Pedestrian trajectory prediction: Input positions from the past 2 seconds, output path for the next 4 seconds;
Vehicle interaction prediction: Joint trajectory prediction in multi-vehicle scenarios.

Robot Navigation

Dynamic obstacle avoidance: Predict obstacle trajectories to plan safe paths;
Human-robot collaboration: Predict human intent to coordinate robot actions.

Sports Analysis

Player movement prediction: Assists in tactical analysis;
Game simulation: Generates virtual confrontations based on historical data.

Section 05

Advantages and Limitations: The Two Sides of LLM-based Trajectory Prediction

Potential Advantages

Advantage	Description
Few-shot adaptation	Prompt engineering enables quick adaptation to new scenarios
Interpretability	The model can explain the reasons for predictions
Knowledge transfer	Pre-trained knowledge improves generalization
Multi-task unification	A single model handles multiple tasks

Current Limitations

Computational cost: High inference latency, requiring GPU acceleration;
Accuracy loss: Discretization leads to reduced position accuracy;
Data hunger: Requires large amounts of trajectory-text paired data;
Physical constraints: May generate infeasible trajectories, requiring post-processing.

Section 06

Related Research: Frontiers in Trajectory Prediction

Trajectory Transformer: Google treats trajectories as discrete sequences and performs well on the nuScenes dataset;
Multimodal prediction: Combining visual/lidar information, LLMs enhance scene understanding;
Diffusion models: Modeling multimodal future distributions, combining with LLMs is an emerging direction.

Section 07

Project Value: Insights into Cross-modal Application Trends

TracePredict represents the trend of breaking modal barriers. Insights include:

Expansion of large model capabilities: The seq2seq architecture can be applied to non-text fields;
Key of representation learning: The importance of converting domain data into formats understandable by models;
Transfer of pre-trained knowledge: LLM common sense can play a role in non-text fields.

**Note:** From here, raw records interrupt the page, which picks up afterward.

/-- With the uplink DOWN, a PRESENT that passes R49 and fails a test of R79 issues a tender that ends DECLINED at once with that test's
reason: nothing held, no forward entry, one record, one OUTCOME. Other tenders of the check stay as they are; where none is left its
departure applies or refuses a parked change, with its record and notice, and the check settles (R9, R19, R53, R63, R79). The share
field of CHANGE APPLIED under payment lock is the model's reading (log 13). -/
def Obligations.PresentDeclinedOffline : Prop :=
  ∀ (s : State) (i : Slot) (share : U8) (part : U32) (tipKind : U8) (tipValue : U32) (token : Bytes) (method tag : U8) (n : Nat)
    (c : Check) (x : Share) (m : EntryMethod) (r : OutcomeReason),
    (UplinkMessage.present share part tipKind tipValue token method tag).good = true → s.quietSlot i →
    EntryMethod.ofCode method = some m → (s.slot i).mode = .routed (.bound n) → s.check n = some c →
    c.share share.toNat = some x → (∀ y ∈ c.shares, y.number = share.toNat → y = x) →
    intakeRefusal s i share.toNat = none → s.uplink.state = .down → (∀ t ∈ s.tenders.pool, t.id ≠ s.tenders.nextId) →
    let p := if part = 0 then x.openAmt else min part.toNat x.openAmt
    let tip := settleTip s.store.settings.tipCap x.tipBase p x.due tipKind.toNat tipValue.toNat
    offlineReason s m (p + tip.1) = some r →
    let id := s.tenders.nextId
    let e := s.slot i
    let issued : Check := { c with state := if c.parked.isSome then .barrier else .tendering }
    let events : CheckEvents := if 0 < c.inPool then ⟨issued, [], []⟩ else lastDeparture s.store.settings s.checks issued
    (events.notices = [] ∨ s.line.places + events.notices.length ≤ 56) →
    exec (.present i share part tipKind tipValue token method tag) s = .next
      { s with
        checks := putCheck s.checks events.check
        tenders := { s.tenders with
          closed := closedWith s.tenders.closed ⟨id, n, share.toNat, i, .declined, s.run.clock⟩
          lastId := id }
        radio := { s.radio with slots := s.radio.slots.set i { e with
          inFlight := none
          outcome := some (e.nextItem, {
            kind := .declined, tag := tag, tender := id, share := share.toNat, part := p, tip := tip.1, reason := r.code })
          display := none, nextItem := itemAfter e.nextItem } }
        journal := s.journal.appendAll s.run.clock
          ({ kind := .tenderDeclined, tender := id, check := n, share := share.toNat, slot := i.val, amount := p, tip := tip.1
             flags := r.code } :: events.records)
        line := { s.line with queue := s.line.queue ++ events.notices } }

/-- An approval taken for an AWAITING tender behind another that is not READY leaves it READY in the pool: ps, pt and the hold settled,
the rest of the hold released, APPROVED or PARTIAL to the slot, ACCEPTED with state READY. An amount above the requested is clamped to
it and raises OVER APPROVAL first, with source SERVER LINE and the first bytes of this AUTH RESULT (R54, R55, R64, R75, R153, R154); that
one above the range of R54 is taken so too is the model's reading (log 39), and the place of the reply is free (log 5). -/
def Obligations.ApprovalWaitsItsTurn : Prop :=
  ∀ (s : State) (tag : U8) (tender : U16) (outcome : U8) (approved : U32) (code : Bytes) (reason : U8) (t h : Tender) (c : Check)
    (x : Share),
    s.takes tag → s.run.state ≠ .halted → code.length = 6 → code.all codeChar = true → (outcome = 1 ∨ outcome = 2) →
    0 < approved.toNat → (t.part + t.tip < approved.toNat → s.owe.admits .overApproval) →
    s.tenders.find tender.toNat = some t → t.state = .awaiting → t.cancelRequested = false →
    s.tenders.issueHead t.check = some h → h.id ≠ t.id → h.state ≠ .ready → s.check t.check = some c → c.share t.share = some x →
    (s.slot t.slot).mode ≠ .routed .muted →
    let a := min approved.toNat (t.part + t.tip)
    let ps := min a t.part
    let t' := { t with ps := ps, pt := a - ps, hold := ps, code := code, state := .ready }
    let counted : State := { s.owe with uplink := { s.uplink with count := 0 } }
    let raised : State := if t.part + t.tip < approved.toNat then
      counted.faulted .overApproval .serverLine ((HostCommand.authResult tender outcome approved code reason).frame tag) else counted
    let e := s.slot t.slot
    ∃ u : State, exec (.authResult tag tender outcome approved code reason) s = .next u ∧ answeredFrom s
      { raised with
        tenders := { s.tenders with pool := s.tenders.pool.map fun u => if u.id = t.id then t' else u }
        checks := putCheck s.checks { c with
          shares := c.shares.map fun y => if y.number = t.share then
            { y with held := y.held - (t.part - ps), openAmt := y.openAmt + (t.part - ps) } else y }
        radio := { s.radio with slots := s.radio.slots.set t.slot { e with
          outcome := some (e.nextItem, {
            kind := if a = t.part + t.tip then .approved else .partially
            tag := t.tag, tender := t.id, share := t.share, part := t.part, tip := t.tip, deferred := t.deferred,
            clamped := t.clamped, ps := ps, pt := a - ps
            code := if t.deferred then le 4 t.forward ++ [0, 0] else padded 6 0x20 code
            unpaid := t.part - ps
            openAmt := if a = t.part + t.tip then 0 else x.openAmt + (t.part - ps) })
          display := none, nextItem := itemAfter e.nextItem } } }
      u ((Reply.accepted [3]).frame 0x10 tag)

/-- An approval taken for the head of a check's issue list posts at the same event, and the READY tenders right behind it post one
after another. Each pays its share, adds its tip, takes a receipt number, grows its slot's shift totals, joins the closed list, and
gives TENDER POSTED, then SHARE PAID where it is due. When none is left a parked change is applied or refused with its notice and the
check settles, CHECK SETTLED where it is due. An amount above the requested is clamped and raises OVER APPROVAL first, with source
SERVER LINE and the first bytes of this AUTH RESULT (R9, R19, R55, R64, R65, R66, R69, R154). The reply giving POSTED (log 14), the share
field of CHANGE APPLIED under payment lock (log 13) and an amount above the range of R54 taken as an over-approval (log 39) are the
model's readings, and the place of the reply among the notices is free (log 5). -/
def Obligations.ApprovalPosts : Prop :=
  ∀ (s : State) (tag : U8) (tender : U16) (outcome : U8) (approved : U32) (code : Bytes) (reason : U8) (t : Tender)
    (ready rest : List Tender) (c : Check) (x : Share),
    s.takes tag → s.run.state ≠ .halted → code.length = 6 → code.all codeChar = true → (outcome = 1 ∨ outcome = 2) →
    0 < approved.toNat →
    s.tenders.find tender.toNat = some t → t.state = .awaiting → t.cancelRequested = false → s.tenders.Splits t [] ready rest →
    s.tenders.findClosed t.id = none → s.check t.check = some c → c.inPool = (ready ++ rest).length + 1 →
    c.share t.share = some x → (s.slot t.slot).mode ≠ .routed .muted →
    let a := min approved.toNat (t.part + t.tip)
    let ps := min a t.part
    let t' := { t with ps := ps, pt := a - ps, hold := ps, code := code, state := .ready }
    let released : Check := { c with
      shares := c.shares.map fun y => if y.number = t.share then
        { y with held := y.held - (t.part - ps), openAmt := y.openAmt + (t.part - ps) } else y }
    let events := afterHead s.store.settings s.checks released (t' :: ready) rest
    let counted : State := { s.owe with uplink := { s.uplink with count := 0 } }
    let raised : State := if t.part + t.tip < approved.toNat then
      counted.faulted .overApproval .serverLine ((HostCommand.authResult tender outcome approved code reason).frame tag) else counted
    let e := s.slot t.slot
    let answered := s.radio.slots.set t.slot { e with
      outcome := some (e.nextItem, {
        kind := if a = t.part + t.tip then .approved else .partially
        tag := t.tag, tender := t.id, share := t.share, part := t.part, tip := t.tip, deferred := t.deferred, clamped := t.clamped
        ps := ps, pt := a - ps, code := if t.deferred then le 4 t.forward ++ [0, 0] else padded 6 0x20 code
        unpaid := t.part - ps
        openAmt := if a = t.part + t.tip then 0 else x.openAmt + (t.part - ps) })
      display := none, nextItem := itemAfter e.nextItem }
    raised.line.places + events.notices.length ≤ 56 →
    ∃ u : State, exec (.authResult tag tender outcome approved code reason) s = .next u ∧ answeredFrom s
      { raised with
        checks := putCheck s.checks events.check
        tenders := { s.tenders with
          pool := s.tenders.without (t :: ready), closed := closedPosted s.run.clock s.tenders.closed (t :: ready) }
        radio := { s.radio with slots := slotsPosted answered (t' :: ready) }
        journal := raised.journal.appendAll s.run.clock events.records
        line := { raised.line with queue := raised.line.queue ++ events.notices } }
      u ((Reply.accepted [4]).frame 0x10 tag)

/-- An AUTH RESULT DECLINED, or with amount 0, ends its tender DECLINED with the host's byte; any result for a tender whose cancel was
requested ends it CANCELLED, an approval with REVERSAL SENT and REVERSAL REQUEST for the amount, clamped to the requested with OVER
APPROVAL raised first, its source SERVER LINE and its bytes the first of this AUTH RESULT. The whole hold is released; the READY tenders
behind a head then post; when none is left a parked change is applied or refused and the check settles (R9, R19, R56, R57, R63, R64, R66,
R67, R68, R75, R154). That an amount above the range of R54 is clamped with OVER APPROVAL too (log 39) and the share field of CHANGE
APPLIED under payment lock (log 13) are the model's readings, and the place of the reply among the notices is free (log 5). -/
def Obligations.DeclineEnds : Prop :=
  ∀ (s : State) (tag : U8) (tender : U16) (outcome : U8) (approved : U32) (code : Bytes) (reason : U8) (t : Tender)
    (before ready rest : List Tender) (c : Check),
    s.takes tag → s.run.state ≠ .halted → code.length = 6 → code.all codeChar = true →
    (outcome = 1 ∨ outcome = 2 ∨ outcome = 3) → (outcome = 3 ∨ approved = 0 ∨ t.cancelRequested = true) →
    s.tenders.find tender.toNat = some t → t.state = .awaiting → s.tenders.Splits t before ready rest →
    s.tenders.findClosed t.id = none → s.check t.check = some c → c.inPool = (before ++ (ready ++ rest)).length + 1 →
    (s.slot t.slot).mode ≠ .routed .muted →
    let reversed := outcome ≠ 3 ∧ 0 < approved.toNat
    let clamped := reversed ∧ t.part + t.tip < approved.toNat
    let a := min approved.toNat (t.part + t.tip)
    let released : Check :=
      { c with
        shares := c.shares.map fun y => if y.number = t.share then
          { y with held := y.held - t.hold, openAmt := y.openAmt + t.hold } else y
        inPool := c.inPool - 1 }
    let events := afterHead s.store.settings s.checks released ready (before ++ rest)
    let counted : State := { s.owe with uplink := { s.uplink with count := 0 } }
    let raised : State := if clamped then
      counted.faulted .overApproval .serverLine ((HostCommand.authResult tender outcome approved code reason).frame tag) else counted
    let notices := (if reversed then [reversalNotice t a code .cancelled] else []) ++ events.notices
    let records : List JournalRecord :=
      (if reversed then
        [{ kind := .reversalSent, tender := t.id, check := t.check, share := t.share, slot := t.slot.val, amount := a,
           code := codeNumber code }] else []) ++
      [if t.cancelRequested then tenderRecord .tenderCancelled t
       else { tenderRecord .tenderDeclined t with flags := reason, hostReason := true }]
    let e := s.slot t.slot
    let why : EndReason := if t.cancelRequested then .cancelled else .declined
    let answered := s.radio.slots.set t.slot { e with
      inFlight := none
      outcome := some (e.nextItem,
        if t.cancelRequested then { kind := .cancelled, tag := t.tag, tender := t.id, share := t.share }
        else {
          kind := .declined, tag := t.tag, tender := t.id, share := t.share, part := t.part, tip := t.tip, reason := reason,
          hostReason := true })
      display := none, nextItem := itemAfter e.nextItem }
    (notices = [] ∨ raised.line.places + notices.length ≤ 56) →
    ∃ u : State, exec (.authResult tag tender outcome approved code reason) s = .next u ∧ answeredFrom s
      { raised with
        checks := putCheck s.checks events.check
        tenders := { s.tenders with
          pool := s.tenders.without (t :: ready)
          closed := closedPosted s.run.clock
            (closedWith s.tenders.closed ⟨t.id, t.check, t.share, t.slot, why, s.run.clock⟩) ready }
        radio := { s.radio with slots := slotsPosted answered ready }
        journal := raised.journal.appendAll s.run.clock (records ++ events.records)
        line := { raised.line with queue := raised.line.queue ++ notices } }
      u ((Reply.accepted [why.code]).frame 0x10 tag)
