-- ==== Sys2Proof/Tests/Slice0.lean ====
section
/-! SUPPORT. Tests: ill-formed terms refused, the spec's own figures and sequences one step at a time, and for each statement with
hypotheses a state and operands that meet them. Expected values are the spec's (the section stands in each comment). -/

namespace Sys2Proof.Tests

-- One proof at a time: started all at once, the kernel evaluations below each take a thread.
set_option Elab.async false

open Sys2Proof Sys2Proof.Machine

/-! ### Helpers -/

/-- The next state of an outcome satisfies a test. -/
def after (o : Host.Outcome State Fault Refusal) (f : State → Bool) : Bool :=
  match o with
  | .next t => f t
  | .fault _ => false
  | .refused _ => false

def idOf (text : String) : Bytes := padded 8 0x20 (ascii text.toList)
def token : Bytes := List.replicate 16 0x39
def code : Bytes := ascii "A1B2C3".toList
def seatSet (l : List Nat) : U32 := BitVec.ofNat 32 (l.map fun k => 2 ^ (k - 1)).sum

/-- The settings of section 2.7. -/
def settings : Settings := { taxRate0 := 800, taxRate1 := 1250, serviceRate := 1800, serviceParty := 6 }

/-- The part after the bank test, in HALTED (section 10.2, step 3). -/
def halted : State :=
  { State.reset with
    journal := { State.reset.journal with results := Vector.replicate 8 .pass }
    store := { State.reset.store with settings := settings } }

/-- The part in SERVING with the uplink UP, no check in use (section 10.2, step 9). -/
def serving : State :=
  { halted with
    run := { RunControl.start with state := .serving, clock := 75000, clockSet := true }
    uplink := { Uplink.start with state := .up, setBy := .host } }

/-- The lines of check 4117 (section 2.7). -/
def lines : List LineEntry :=
  [{ price := 2900, quantity := 1, taxClass := 0, seats := seatSet [1], voided := false },
   { price := 6800, quantity := 1, taxClass := 1, seats := seatSet [1, 2, 3], voided := false },
   { price := 2370, quantity := 1, taxClass := 0, seats := seatSet [2], voided := false },
   { price := 3825, quantity := 1, taxClass := 0, seats := seatSet [3], voided := false }]

def groups : List U32 := [seatSet [1, 4], seatSet [2, 5], seatSet [3, 6]]

/-- Check 4117 as section 2.7.3 leaves it. -/
def check4117 : Check :=
  { number := 4117, table := 31, covers := 6, mode := .auto, state := .opened, lines := lines, plan := .bySeat groups
    totals := { s0 := 9095, s1 := 6800, t0 := 728, t1 := 850, sc := 2861, s := 15895, d := 20334 }
    shares := [
      { number := 1, group := seatSet [1, 4], due := 6613, openAmt := 6613, tipBase := 5167 },
      { number := 2, group := seatSet [2, 5], due := 5945, openAmt := 5945, tipBase := 4637 },
      { number := 3, group := seatSet [3, 6], due := 7776, openAmt := 7776, tipBase := 6091 }]
    begun := false, inPool := 0, parked := none, nextReceipt := 1 }

/-- A slot bound to check 4117, its terminal present. -/
def boundSlot : SlotEntry :=
  { SlotEntry.start with mode := .routed (.bound 4117), presence := .present, terminalId := some (idOf "HH-0107") }

/-- The start of section 10.3. -/
def banquet : State :=
  { serving with
    checks := [check4117], tenders := { TenderPool.start with lastId := 1300 }
    radio := { Radio.start with slots := ((Radio.start.slots.set 3 boundSlot).set 17 boundSlot).set 33 boundSlot } }

def tender (entry id share : Nat) (slot : Slot) (part tip : Nat) (clamped : Bool) : Tender :=
  { entry := entry, id := id, check := 4117, share := share, slot := slot, tag := 11, method := .chip, token := token, part := part,
    tip := tip, clamped := clamped, hold := part, state := .awaiting, cancelRequested := false, ps := 0, pt := 0, code := noCode,
    deferred := false, forward := 0, expiry := 75045, issuedAt := 75000 }

/-- One tender in flight: section 10.3 after step 1. -/
def one : State :=
  let t := tender 0 1301 1 3 6613 0 false
  { banquet with
    checks := [{ check4117.hold 1 6613 with state := .tendering }], tenders := { pool := [t], closed := [], lastId := 1301 }
    radio := { banquet.radio with slots := banquet.radio.slots.set 3 { boundSlot with inFlight := some 1301 } } }

/-- Three tenders in flight: section 10.3 after step 3. -/
def three : State :=
  { one with
    checks := [{ ((check4117.hold 1 6613).hold 2 5945).hold 3 4000 with state := .tendering }]
    tenders := {
      pool := [tender 0 1301 1 3 6613 0 false, tender 1 1302 2 17 5945 464 false, tender 2 1303 3 33 4000 1566 true]
      closed := [], lastId := 1303 }
    radio := { one.radio with
      slots := (one.radio.slots.set 17 { boundSlot with inFlight := some 1302 }).set 33 { boundSlot with inFlight := some 1303 } } }

/-- Check 4117 after step 1 of section 10.3. -/
def check1 : Check := { check4117.hold 1 6613 with state := .tendering }

/-- A parked ADD ITEM behind the one tender. -/
def parkedCheck : Check :=
  { check1 with parked := some { change := .addItem 1100 1 0 0, tag := 77 }, state := .barrier }
def parking : State := { one with checks := [parkedCheck] }

/-- A forward entry of the sequence of section 10.4. -/
def entry (number tender requested : Nat) (state : ForwardState) : ForwardEntry :=
  { number := number, tender := tender, check := 4117, share := 1, slot := 3, requested := requested, part := requested, tip := 0,
    method := .tap, token := token, time := 80004, state := state }

/-- Every fault code masked. -/
def masked (s : State) : State :=
  { s with faults := { s.faults with codes := Vector.replicate 18 { masked := true, cls := .note } } }

/-- A raise of this code captures a record, and its notice is admitted. -/
abbrev catches (s : State) (c : FaultCode) : Prop := s.admits c ∧ s.faults.captures c

theorem routed_ne_probe (m n : RouteMode) : SlotMode.routed m ≠ .probe n := nofun

/-! ### Ill-formed terms are refused by Instr.wf -/

theorem test_wf_wake : (Instr.wake 3 (List.replicate 7 0x20)).wf = false := by decide
theorem test_wf_present : (Instr.present 3 1 0 0 0 (List.replicate 15 0) 1 1).wf = false := by decide
theorem test_wf_echo : (Instr.echo 3 (List.replicate 31 0)).wf = false := by decide
theorem test_wf_openCheck : (Instr.openCheck 1 7 5 2 0 (some ⟨2, 2, [1]⟩)).wf = false := by decide
theorem test_wf_setSplit : (Instr.setSplit 1 7 ⟨3, 3, [5]⟩).wf = false := by decide
theorem test_wf_checkQuery : (Instr.checkQuery 1 7 (.other Config.summaryCode) 0).wf = false := by
  simp [Instr.wf, QueryPart.wf]
theorem test_wf_checkQuery_lines : (Instr.checkQuery 1 7 (.other Config.linesCode) 1).wf = false := by
  simp [Instr.wf, QueryPart.wf]
theorem test_wf_authResult : (Instr.authResult 1 5 1 100 (List.replicate 5 0x41) 0).wf = false := by decide
theorem test_wf_routeSlot : (Instr.routeSlot 1 3 2 0 (List.replicate 31 0x41)).wf = false := by decide
theorem test_wf_routeFill : (Instr.routeFill 1 2 0 (List.replicate 33 0x41)).wf = false := by decide
theorem test_wf_badUplinkFrame : (Instr.badUplinkFrame 3 (List.replicate 49 0)).wf = false := by decide

/-- A plan of 255 seat sets fits no frame (R165; log 55). -/
theorem test_wf_openCheck_long :
    (Instr.openCheck 1 7 5 2 0 (some ⟨2, 255, List.replicate 255 0⟩)).wf = false ∧
      (Instr.openCheck 1 7 5 2 0 (some ⟨2, 254, List.replicate 254 0⟩)).wf = true := by decide +kernel
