-- ==== Sys2Proof/Machine/Operands.lean ====
section
/-! DEFINITION. The operand forms of spec/30_encoding.md R83, and reads of IN (spec/20_memory.md R52). -/

namespace Sys2Proof.Machine

/-- ARG0 as a sample rate, a u32 (R83). -/
abbrev State.rateArg (s : State) : Word := s.arg0

/-- ARG0 as k, the samples per channel of a frame (R132). -/
abbrev State.frameArg (s : State) : Nat := s.arg0.toNat

/-- ARG1[15:0], the channel count (R83). -/
abbrev State.channelsArg (s : State) : Half := s.arg1.extractLsb' 0 16

/-- ARG1[31:16], which must be 0 where ARG1 carries a channel count (R83). -/
abbrev State.channelsArgHigh (s : State) : Half := s.arg1.extractLsb' 16 16

/-- ARG2 as a sample count, a u32 (R83). -/
abbrev State.countArg (s : State) : Word := s.arg2

/-- IN_LEN, the length of IN in bytes (R29). -/
abbrev State.inSize (s : State) : Nat := s.inLen.toNat

/-- Byte `a` of IN. A byte the host has not supplied is a free value (log entry 6). -/
def State.inByte (s : State) (a : Nat) : Byte := (s.inMem.read a).getD (Config.unsuppliedByte s.inEpoch a)

/-- `MemRead(IN, a, n)` (R12). The commands check a + n ≤ IN_LEN first. -/
def State.readIn (s : State) (a n : Nat) : List Byte := (List.range n).map fun i => s.inByte (a + i)

end Sys2Proof.Machine
end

This project provides a baseline for researchers and shows developers the path of non-text expansion of LLMs.

Section 08

Future Outlook: Breakthroughs Driven by Multimodal Large Models

With the development of multimodal models such as GPT-4V and Gemini, trajectory prediction may achieve:

Visual-trajectory joint understanding: Predict movement directly by watching videos;
Conversational prediction: Obtain predictions through natural language scene descriptions;
Causal reasoning: Explain "why" while predicting.

TracePredict is an early exploration of this evolutionary path and is worth paying attention to.